The default visibility is used, represented by the 0x00 byte. To change the binding and visibility, we can patch libsnmp.so, to make it look like:

alt dyn_sym_patch2

In purple we have the bytes 0x02 used as the patch values. The first 0x02 encodes a new binding - local to the defining file - with the same type as before (memdup is still a function). The second 0x02 changes the symbol visibility to be hidden from other ELFs.

Let’s check the patch effectiveness, with another objdump round:

[fcollyer@host2 /]$ objdump -T /usr/lib/libsnmp.so|grep memdup
 000542e0 l DF .text 0000006e Base .hidden memdup

I marked the diffs in blue. memdup symbol isn’t global anymore. The ‘l’ flag above asserts this, which means that it’s now a local symbol. And the “.hidden” attribute also appeared, establishing, for sure, that we changed the correct Elf32_Sym entry.

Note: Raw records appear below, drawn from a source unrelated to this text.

section
/-! SUPPORT. The encoder's closed form (40_varint_encoder.md R61, R62), what the decoder's loop accumulates
(41_varint_decoder.md R70), and well-formed sequences (00_scope.md R12). -/

namespace Sys2Proof.Machine

/-! #### The encoder's closed form -/

/-- A value below 128 is one byte, however many rounds are left. -/
theorem clearLast_emitLoop_of_lt_128 (n : Nat) {r : U64} (h : r.toNat < 128) :
    clearLast (emitLoop (n + 1) r) = [BitVec.ofNat 8 (r.toNat % 128)] := by
  rw [emitLoop, if_pos ((ushiftRight_seven_eq_zero r).2 h), emitted_byte, clearLast,
    emitted_byte_cleared (Nat.mod_lt _ (by norm_num))]

/-- A value of 128 or more is a continuation byte and the encoding of the rest. -/
theorem clearLast_emitLoop_of_ge_128 (n : Nat) {r : U64} (h : 128 ≤ r.toNat) :
    clearLast (emitLoop (n + 2) r) =
      (0x80#8 ||| BitVec.ofNat 8 (r.toNat % 128)) :: clearLast (emitLoop (n + 1) (r >>> 7)) := by
  rw [clearLast_emitLoop_succ, if_neg (by omega)]

/-- One group of 7 bits less. -/
theorem toNat_ushiftRight_seven_lt {n : Nat} {r : U64} (h : r.toNat < 2 ^ (7 * (n + 1))) :
    (r >>> 7).toNat < 2 ^ (7 * n) := by
  rw [BitVec.toNat_ushiftRight, Nat.shiftRight_eq_div_pow, Nat.div_lt_iff_lt_mul (by norm_num), ← pow_add]
  exact h

/-- The encoder emits `minimalLength` bytes (40_varint_encoder.md R61). -/
theorem length_clearLast_emitLoop {n : Nat} {r : U64} (h : r.toNat < 2 ^ (7 * (n + 1))) :
    (clearLast (emitLoop (n + 1) r)).length = minimalLength r := by
  induction n generalizing r with
  | zero => rw [clearLast_emitLoop_of_lt_128 0 h, minimalLength_of_lt_128 h, List.length_singleton]
  | succ n ih =>
    rcases Nat.lt_or_ge r.toNat 128 with hr | hr
    · rw [clearLast_emitLoop_of_lt_128 _ hr, minimalLength_of_lt_128 hr, List.length_singleton]
    · rw [clearLast_emitLoop_of_ge_128 n hr, minimalLength_of_ge_128 hr, List.length_cons,
        ih (toNat_ushiftRight_seven_lt h)]

/-- The closed form of a value's lanes when one byte holds it. -/
theorem closedLane_of_lt_128 {r : U64} (h : r.toNat < 128) (k : Nat) :
    closedLane r k = [BitVec.ofNat 8 (r.toNat % 128)].getD k 0x00#8 := by
  unfold closedLane
  rw [minimalLength_of_lt_128 h]
  cases k <;> simp

/-- The first lane of a longer encoding is a continuation byte. -/
theorem closedLane_zero_of_ge_128 {r : U64} (h : 128 ≤ r.toNat) :
    closedLane r 0 = 0x80#8 ||| BitVec.ofNat 8 (r.toNat % 128) := by
  have h1 := one_le_minimalLength (r >>> 7)
  unfold closedLane
  rw [minimalLength_of_ge_128 h, if_pos (by omega)]
  simp

/-- The later lanes of a longer encoding are those of the value without its low 7 bits. -/
theorem closedLane_succ_of_ge_128 {r : U64} (h : 128 ≤ r.toNat) (k : Nat) :
    closedLane r (k + 1) = closedLane (r >>> 7) k := by
  have hdiv : (r >>> 7).toNat / 2 ^ (7 * k) = r.toNat / 2 ^ (7 * (k + 1)) := by
    rw [BitVec.toNat_ushiftRight, Nat.shiftRight_eq_div_pow, Nat.div_div_eq_div_mul, ← pow_add]
    ring_nf
  unfold closedLane
  rw [minimalLength_of_ge_128 h, hdiv]
  simp

/-- The bytes the encoder emits are the lanes of the closed form (40_varint_encoder.md R62). -/
theorem getD_clearLast_emitLoop {n : Nat} {r : U64} (h : r.toNat < 2 ^ (7 * (n + 1))) (k : Nat) :
    (clearLast (emitLoop (n + 1) r)).getD k 0x00#8 = closedLane r k := by
  induction n generalizing r k with
  | zero => rw [clearLast_emitLoop_of_lt_128 0 h, closedLane_of_lt_128 h]
  | succ n ih =>
    rcases Nat.lt_or_ge r.toNat 128 with hr | hr
    · rw [clearLast_emitLoop_of_lt_128 _ hr, closedLane_of_lt_128 hr]
    · rw [clearLast_emitLoop_of_ge_128 n hr]
      cases k with
      | zero => rw [closedLane_zero_of_ge_128 hr, List.getD_cons_zero]
      | succ k => rw [closedLane_succ_of_ge_128 hr, List.getD_cons_succ, ih (toNat_ushiftRight_seven_lt h)]

/-- The length of an encoding (40_varint_encoder.md R61). -/
theorem length_encU (u : U64) : (encU u).length = minimalLength u :=
  length_clearLast_emitLoop (n := 9) (lt_of_lt_of_le u.isLt (by norm_num))

/-- The bytes of an encoding (40_varint_encoder.md R62). -/
theorem getD_encU (u : U64) (k : Nat) : (encU u).getD k 0x00#8 = closedLane u k :=
  getD_clearLast_emitLoop (n := 9) (lt_of_lt_of_le u.isLt (by norm_num)) k

/-! #### Every encoding is well-formed -/

/-- A byte with bit 7 set is a continuation byte. -/
theorem isTerminator_continuation (b : Byte) : isTerminator (0x80#8 ||| b) = false := by
  simp [isTerminator]

/-- A byte below 128 is a terminator byte. -/
theorem isTerminator_ofNat_of_lt_128 {x : Nat} (h : x < 128) : isTerminator (BitVec.ofNat 8 x) = true := by
  have h7 : (BitVec.ofNat 8 x).getLsbD 7 = false := by
    rw [BitVec.getLsbD_ofNat, Nat.testBit_lt_two_pow h, Bool.and_false]
  rw [isTerminator, h7, Bool.not_false]

/-- Within an encoding exactly the last lane is a terminator byte (00_scope.md R12). -/
theorem isTerminator_closedLane {u : U64} {k : Nat} (h : k < minimalLength u) :
    isTerminator (closedLane u k) = decide (k + 1 = minimalLength u) := by
  unfold closedLane
  rcases Nat.lt_or_eq_of_le (Nat.succ_le_of_lt h) with hk | hk
  · rw [if_pos hk, isTerminator_continuation, decide_eq_false (Nat.ne_of_lt hk)]
  · rw [if_neg (by omega), if_pos hk, isTerminator_ofNat_of_lt_128 (Nat.mod_lt _ (by norm_num)),
      decide_eq_true hk]

/-- A tenth byte is 1: the 64th bit of the value, with no other bit (40_varint_encoder.md R66). -/
theorem closedLane_nine {u : U64} (h : minimalLength u = 10) : closedLane u 9 = 0x01#8 := by
  have hlow : 2 ^ 63 ≤ u.toNat := by
    have hn := minimalLength_le_iff u (n := 9) (by omega)
    norm_num at hn ⊢
    omega
  have hone : u.toNat / 2 ^ (7 * 9) % 128 = 1 := by omega
  rw [closedLane, h, hone]
  rfl

/-- Every encoding is well-formed (00_scope.md R12). -/
theorem wellFormedEncoding_encU (u : U64) : WellFormedEncoding (encU u) := by
  refine ⟨?_, ?_, fun k hk => ?_, fun hlen => ?_⟩
  · exact length_encU u ▸ one_le_minimalLength u
  · exact length_encU u ▸ minimalLength_le_ten u
  · rw [length_encU] at hk ⊢
    rw [getD_encU, isTerminator_closedLane hk]
  · rw [getD_encU, closedLane_nine (length_encU u ▸ hlen)]
    rfl

/-! #### What the decoder's loop accumulates -/

/-- The payloads of `n` lanes are a number of `7n` bits. -/
theorem chunkSum_lt (b : Lanes) (n : Nat) : chunkSum b n < 2 ^ (7 * n) := by
  induction n with
  | zero => simp [chunkSum]
  | succ n ih =>
    have hp : (payload (lane b n)).toNat + 1 ≤ 2 ^ 7 := (payload (lane b n)).isLt
    calc chunkSum b (n + 1)
      _ < 2 ^ (7 * n) + (payload (lane b n)).toNat * 2 ^ (7 * n) := Nat.add_lt_add_right ih _
      _ = ((payload (lane b n)).toNat + 1) * 2 ^ (7 * n) := by ring
      _ ≤ 2 ^ 7 * 2 ^ (7 * n) := Nat.mul_le_mul_right _ hp
      _ = 2 ^ (7 * (n + 1)) := by ring

/-- The decoder's OR of the next payload is the sum: the payloads occupy bits of their own
(41_varint_decoder.md R70). -/
theorem or_payload_eq_chunkSum_succ (b : Lanes) (n : Nat) :
    BitVec.ofNat 64 (chunkSum b n) ||| ((payload (lane b n)).setWidth 64 <<< (7 * n)) =
      BitVec.ofNat 64 (chunkSum b (n + 1)) := by
  have hsum : chunkSum b (n + 1) = chunkSum b n ||| (payload (lane b n)).toNat <<< (7 * n) := by
    rw [chunkSum, Nat.or_comm, ← Nat.shiftLeft_add_eq_or_of_lt (chunkSum_lt b n), Nat.shiftLeft_eq, Nat.add_comm]
  have hshift : (payload (lane b n)).setWidth 64 <<< (7 * n) =
      BitVec.ofNat 64 ((payload (lane b n)).toNat <<< (7 * n)) := by
    apply BitVec.eq_of_toNat_eq
    simp [Nat.shiftLeft_eq]
  rw [hsum, BitVec.ofNat_or, hshift]

/-- After `n` continuation bytes the loop stands at lane `n` with the sum of their payloads
(41_varint_decoder.md R69). -/
theorem decLoop_after_continuations (policy : TenthPolicy) {b : Lanes} {a n : Nat} (left : Nat) (hn : n ≤ a)
    (hc : NoTerminator b n) :
    decLoop policy b a (left + n) 0 0#64 = decLoop policy b a left n (BitVec.ofNat 64 (chunkSum b n)) := by
  induction n generalizing left with
  | zero => rfl
  | succ n ih =>
    rw [← Nat.add_assoc, Nat.add_right_comm left n 1, ih (left + 1) (by omega) fun j hj => hc j (by omega),
      decLoop_continue (by omega) (hc n (by omega)), or_payload_eq_chunkSum_succ]

/-- A window whose first terminator byte is accepted decodes to the sum of the payloads up to it
(41_varint_decoder.md R70, R71). -/
theorem decU_of_firstTerminator {policy : TenthPolicy} {b : Lanes} {avail t : Nat}
    (ht : FirstTerminator b (min avail 10) t) (hr : ¬ TenthRejected policy b t) :
    decU policy b avail =
      { status := .ok, value := BitVec.ofNat 64 (chunkSum b (t + 1)), len := t + 1 } := by
  obtain ⟨hlt, hterm, hcont⟩ := ht
  have hten : maxLen = (9 - t) + 1 + t := by unfold maxLen; omega
  rw [decU, show availBytes avail = min avail 10 from rfl, hten, decLoop_after_continuations policy _ hlt.le hcont,
    decLoop_terminator (Nat.ne_of_lt hlt) hterm hr, or_payload_eq_chunkSum_succ]

/-- A window that starts with a well-formed sequence has its first terminator byte at the last byte of it
(00_scope.md R12). -/
theorem firstTerminator_of_wellFormedEncoding {bs : List Byte} {w : Lanes} {avail : Nat}
    (hwf : WellFormedEncoding bs) (hw : ∀ k < bs.length, lane w k = bs.getD k 0x00#8) (ha : bs.length ≤ avail) :
    FirstTerminator w (min avail 10) (bs.length - 1) := by
  obtain ⟨hpos, hten, hterm, -⟩ := hwf
  refine ⟨by omega, ?_, fun j hj => ?_⟩
  · rw [hw _ (by omega), hterm _ (by omega), decide_eq_true (by omega)]
  · rw [hw j (by omega), hterm j (by omega), decide_eq_false (by omega)]

/-- The tenth byte of a well-formed sequence carries no bit above bit 63, so no setting of `P_TENTH` rejects
it (41_varint_decoder.md R74). -/
theorem not_tenthRejected_of_wellFormedEncoding {bs : List Byte} {w : Lanes} (policy : TenthPolicy)
    (hwf : WellFormedEncoding bs) (hw : ∀ k < bs.length, lane w k = bs.getD k 0x00#8) :
    ¬ TenthRejected policy w (bs.length - 1) := by
  rintro ⟨h9, hhigh, -⟩
  obtain ⟨-, -, -, hlow⟩ := hwf
  rw [hw 9 (by omega), hlow (by omega)] at hhigh
  exact Bool.false_ne_true hhigh

/-- Settles O26: the closed form of the encoder gives the first half; the decoder reaches the last byte of a
well-formed sequence with the sum of the payloads before it, and accepts that byte. -/
theorem wellFormedSequencesAreAccepted : Obligations.WellFormedSequencesAreAccepted := by
  refine ⟨wellFormedEncoding_encU, fun policy bs w avail hwf hw ha => ?_⟩
  have ⟨hpos, _⟩ := hwf
  rw [decU_of_firstTerminator (firstTerminator_of_wellFormedEncoding hwf hw ha)
    (not_tenthRejected_of_wellFormedEncoding policy hwf hw), Nat.sub_add_cancel hpos]

end Sys2Proof.Machine
end

section
/-! SUPPORT. One rising edge of a block that has been reset, as an equation per transition (10_state.md R23 to
R28), and the statements about single edges and about the output ports. -/

namespace Sys2Proof.Machine

/-! #### What an operation answers -/

/-- The response of an instruction under a setting of `P_TENTH`. -/
def answer (policy : TenthPolicy) : Instr → Resp
  | .encu v => encodeResp v
  | .encs v => encodeResp (zz v)
  | .decu b a => decodeResp (decU policy b a) (decU policy b a).value
  | .decs b a => decodeResp (decU policy b a) (signedValue (decU policy b a))

/-- Every operation writes its answer and the phase DONE, and nothing else (10_state.md R17, R25). -/
theorem exec_eq_answer (i : Instr) (s : State) :
    exec i s = .next { s with resp := answer s.pTenth i, phase := .done } := by
  cases i <;> rfl

/-- `Execute` is the answer of the decoded command (30_encoding.md R53). -/
theorem execute_eq_answer_decode (policy : TenthPolicy) (c : Cmd) : execute policy c = answer policy (decode c) := by
  unfold execute decode
  split_ifs <;> rfl

/-- The decoded command runs as `Execute` says, with the two writes of COMPLETE (10_state.md R25). -/
theorem exec_decode (c : Cmd) (s : State) :
    exec (decode c) s = .next { s with resp := execute s.pTenth c, phase := .done } := by
  rw [exec_eq_answer, execute_eq_answer_decode]

/-- COMPLETE (10_state.md R25) as an update of the state: the response of `CMDQ`, and the phase. -/
def complete (s : State) : State := { s with resp := execute s.pTenth s.cmdq, phase := .done }

@[simp] theorem complete_phase (s : State) : (complete s).phase = .done := rfl
@[simp] theorem complete_cmdq (s : State) : (complete s).cmdq = s.cmdq := rfl
@[simp] theorem complete_resp (s : State) : (complete s).resp = execute s.pTenth s.cmdq := rfl
@[simp] theorem complete_pTenth (s : State) : (complete s).pTenth = s.pTenth := rfl
@[simp] theorem complete_wasReset (s : State) : (complete s).wasReset = s.wasReset := rfl
@[simp] theorem complete_edges (s : State) : (complete s).edges = s.edges := rfl

/-- Settles O11: `answer` is the function, arm by arm of `exec`. -/
theorem operationsWriteOnlyRespAndPhase : Obligations.OperationsWriteOnlyRespAndPhase :=
  ⟨answer, exec_eq_answer⟩

/-! #### One edge, forward -/

/-- A block is in one of the three phases (10_state.md R16). -/
theorem phase_cases (s : State) : s.phase = .idle ∨ s.phase = .busy ∨ s.phase = .done := by
  cases s.phase <;> simp

/-- RESET, from every state (10_state.md R28, 60_exceptions.md R92). -/
theorem step_of_rst {s : State} (hr : (nextEdge s).rst = true) : step s = .next (applyReset (dropEdge s)) := by
  rw [step, clockEdge, edgeWith, if_pos hr]

/-- An edge before the first reset (10_state.md R30). -/
theorem step_of_not_wasReset {s : State} (hr : (nextEdge s).rst = false) (hw : s.wasReset = false) :
    step s = undefinedEdge (nextEdge s) (dropEdge s) := by
  simp [step, clockEdge, edgeWith, hr, hw]

section
variable {s : State}

theorem step_idle (hw : s.wasReset = true) (hr : (nextEdge s).rst = false) (hp : s.phase = .idle) :
    step s = idleEdge (nextEdge s) (dropEdge s) := by
  simp [step, clockEdge, edgeWith, hw, hr, hp]

theorem step_busy (hw : s.wasReset = true) (hr : (nextEdge s).rst = false) (hp : s.phase = .busy) :
    step s = busyEdge (dropEdge s) := by
  simp [step, clockEdge, edgeWith, hw, hr, hp]

theorem step_done (hw : s.wasReset = true) (hr : (nextEdge s).rst = false) (hp : s.phase = .done) :
    step s = doneEdge (nextEdge s) (dropEdge s) := by
  simp [step, clockEdge, edgeWith, hw, hr, hp]

/-- ACCEPT (10_state.md R23). -/
theorem step_accept {c : Cmd} (hw : s.wasReset = true) (hr : (nextEdge s).rst = false) (hp : s.phase = .idle)
    (hv : (nextEdge s).cmdValid = true) (hc : (nextEdge s).cmd = some c) :
    step s = .next (accept c (dropEdge s)) := by
  simp [step_idle hw hr hp, idleEdge, hv, hc]

/-- A command that is not stable at its ACCEPT edge (93_implementation_defined.md item 16). -/
theorem step_accept_unstable (hw : s.wasReset = true) (hr : (nextEdge s).rst = false) (hp : s.phase = .idle)
    (hv : (nextEdge s).cmdValid = true) (hc : (nextEdge s).cmd = none) :
    step s = .refused .unstableCommand := by
  simp [step_idle hw hr hp, idleEdge, hv, hc]

/-- IDLE with no command presented (10_state.md R23). -/
theorem step_idle_no_command (hw : s.wasReset = true) (hr : (nextEdge s).rst = false) (hp : s.phase = .idle)
    (hv : (nextEdge s).cmdValid = false) : step s = .next (dropEdge s) := by
  simp [step_idle hw hr hp, idleEdge, hv]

For the sake of brevity, I only showed the process for libsnmp. But it should also be applied to libslp (that was the case for our runtime).

As a final observation, it’s important for the reader to note that binary techniques still have their place in complex scenarios. But they shall be used with great caution and precision, to avoid the future maintainability costs/risks that were meant to be mitigated, in the first place.